The input
/-! ### .nextId -/

@[simp] theorem Prim.nextId_cycle (s : State) (n : Nat) : (Prim.apply s (.nextId n)).cycle = s.cycle := rfl
@[simp] theorem Prim.nextId_pkg (s : State) (n : Nat) : (Prim.apply s (.nextId n)).pkg = s.pkg := rfl
@[simp] theorem Prim.nextId_mem (s : State) (n : Nat) : (Prim.apply s (.nextId n)).mem = s.mem := rfl
@[simp] theorem Prim.nextId_lines (s : State) (n : Nat) : (Prim.apply s (.nextId n)).lines = s.lines := rfl
@[simp] theorem Prim.nextId_harts (s : State) (n : Nat) : (Prim.apply s (.nextId n)).harts = s.harts := rfl
@[simp] theorem Prim.nextId_cores (s : State) (n : Nat) : (Prim.apply s (.nextId n)).cores = s.cores := rfl
@[simp] theorem Prim.nextId_clusters (s : State) (n : Nat) : (Prim.apply s (.nextId n)).clusters = s.clusters := rfl
@[simp] theorem Prim.nextId_tiers (s : State) (n : Nat) : (Prim.apply s (.nextId n)).tiers = s.tiers := rfl
@[simp] theorem Prim.nextId_towers (s : State) (n : Nat) : (Prim.apply s (.nextId n)).towers = s.towers := rfl
@[simp] theorem Prim.nextId_parts (s : State) (n : Nat) : (Prim.apply s (.nextId n)).parts = s.parts := rfl
@[simp] theorem Prim.nextId_queues (s : State) (n : Nat) : (Prim.apply s (.nextId n)).queues = s.queues := rfl
@[simp] theorem Prim.nextId_launches (s : State) (n : Nat) : (Prim.apply s (.nextId n)).launches = s.launches := rfl
@[simp] theorem Prim.nextId_gangs (s : State) (n : Nat) : (Prim.apply s (.nextId n)).gangs = s.gangs := rfl
@[simp] theorem Prim.nextId_graphs (s : State) (n : Nat) : (Prim.apply s (.nextId n)).graphs = s.graphs := rfl
@[simp] theorem Prim.nextId_links (s : State) (n : Nat) : (Prim.apply s (.nextId n)).links = s.links := rfl
@[simp] theorem Prim.nextId_access (s : State) (n : Nat) : (Prim.apply s (.nextId n)).access = s.access := rfl
@[simp] theorem Prim.nextId_mailboxes (s : State) (n : Nat) : (Prim.apply s (.nextId n)).mailboxes = s.mailboxes := rfl
@[simp] theorem Prim.nextId_mgmtBox (s : State) (n : Nat) : (Prim.apply s (.nextId n)).mgmtBox = s.mgmtBox := rfl
@[simp] theorem Prim.nextId_ports (s : State) (n : Nat) : (Prim.apply s (.nextId n)).ports = s.ports := rfl
@[simp] theorem Prim.nextId_mregs (s : State) (n : Nat) : (Prim.apply s (.nextId n)).mregs = s.mregs := rfl
@[simp] theorem Prim.nextId_nextId (s : State) (n : Nat) : (Prim.apply s (.nextId n)).nextId = n := rfl
@[simp] theorem Prim.nextId_security (s : State) (n : Nat) : (Prim.apply s (.nextId n)).security = s.security := rfl
@[simp] theorem Prim.nextId_mxrate (s : State) (n : Nat) : (Prim.apply s (.nextId n)).mxrate = s.mxrate := rfl
@[simp] theorem Prim.nextId_powered (s : State) (n : Nat) : (Prim.apply s (.nextId n)).powered = s.powered := rfl
@[simp] theorem Prim.nextId_replies (s : State) (n : Nat) : (Prim.apply s (.nextId n)).replies = s.replies := rfl
@[simp] theorem Prim.nextId_sched (s : State) (n : Nat) : (Prim.apply s (.nextId n)).sched = s.sched := rfl
@[simp] theorem Prim.nextId_doing (s : State) (n : Nat) : (Prim.apply s (.nextId n)).doing = s.doing := rfl
@[simp] theorem Prim.nextId_cur (s : State) (n : Nat) : (Prim.apply s (.nextId n)).cur = s.cur := rfl
@[simp] theorem Prim.nextId_lag (s : State) (n : Nat) : (Prim.apply s (.nextId n)).lag = s.lag := rfl
@[simp] theorem Prim.nextId_freeCtr (s : State) (n : Nat) : (Prim.apply s (.nextId n)).freeCtr = s.freeCtr := rfl
@[simp] theorem Prim.nextId_reclaims (s : State) (n : Nat) : (Prim.apply s (.nextId n)).reclaims = s.reclaims := rfl
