theorem wordsOf_prefixed {p w : BitVec 32} (h : p.extractLsb' 0 2 = 3#2) : wordsOf (Words.prefixed p w).bits = .prefixed p w := by
  have e1 : (w ++ p).extractLsb' 0 32 = p := by
    ext i hi
    simp [BitVec.getElem_extractLsb']
    grind
  have e4 : (w ++ p).extractLsb' 32 32 = w := by
    ext i hi
    simp [BitVec.getElem_extractLsb']
    grind
  have e2 : (w ++ p).extractLsb' 0 2 = p.extractLsb' 0 2 := by
    ext i hi
    simp [BitVec.getElem_extractLsb']
    grind
  have e3 : (w ++ p).extractLsb' 0 1 = 1#1 := by
    have : (p.extractLsb' 0 2).extractLsb' 0 1 = 1#1 := by
      rw [h]
      rfl
    rw [← this]
    ext i hi
    have : i = 0 := by omega
    subst this
    simp
    grind
  change (if (w ++ p).extractLsb' 0 1 = 0#1 then _ else if (w ++ p).extractLsb' 0 2 = 1#2 then _ else Words.prefixed ((w ++ p).extractLsb' 0 32) ((w ++ p).extractLsb' 32 32)) = _
  rw [e3, e2, h, e1, e4]
  rfl

theorem wordsOf_parcel {p : BitVec 16} (h : p.extractLsb' 0 1 = 0#1) : wordsOf (Words.parcel p).bits = .parcel p := by
  have e1 : (p.zeroExtend 64).extractLsb' 0 16 = p := by
    ext i hi
    simp [BitVec.getElem_extractLsb']
    grind
  have e3 : (p.zeroExtend 64).extractLsb' 0 1 = 0#1 := by
    rw [← h]
    ext i hi
    have : i = 0 := by omega
    subst this
    simp
  rw [wordsOf, Words.bits, e3, e1]
  rfl

/-- A well-formed instruction whose words select it. -/
theorem decode_of_raw {i : Instr} {ws : Words} (hw : i.wf = true) (h : wordsOf ws.bits = ws) (hr : rawDecode ws = .ok i) :
    decode (wordsOf ws.bits) = .ok i := by
  have : i.illFormed = none := by simpa [Instr.wf] using hw
  rw [h, decode, hr]
  simp only [this]

/-- Decoding gives back what was encoded. -/
def Laws.RoundTrip.Statement (i : Instr) : Prop := i.wf = true → ∀ ws, encode i = some ws → decode (wordsOf ws.bits) = .ok i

Required work
Scan the material line by line and report each one that contains "this".

Task solution
    rw [← this]
    subst this
    subst this
  simp only [this]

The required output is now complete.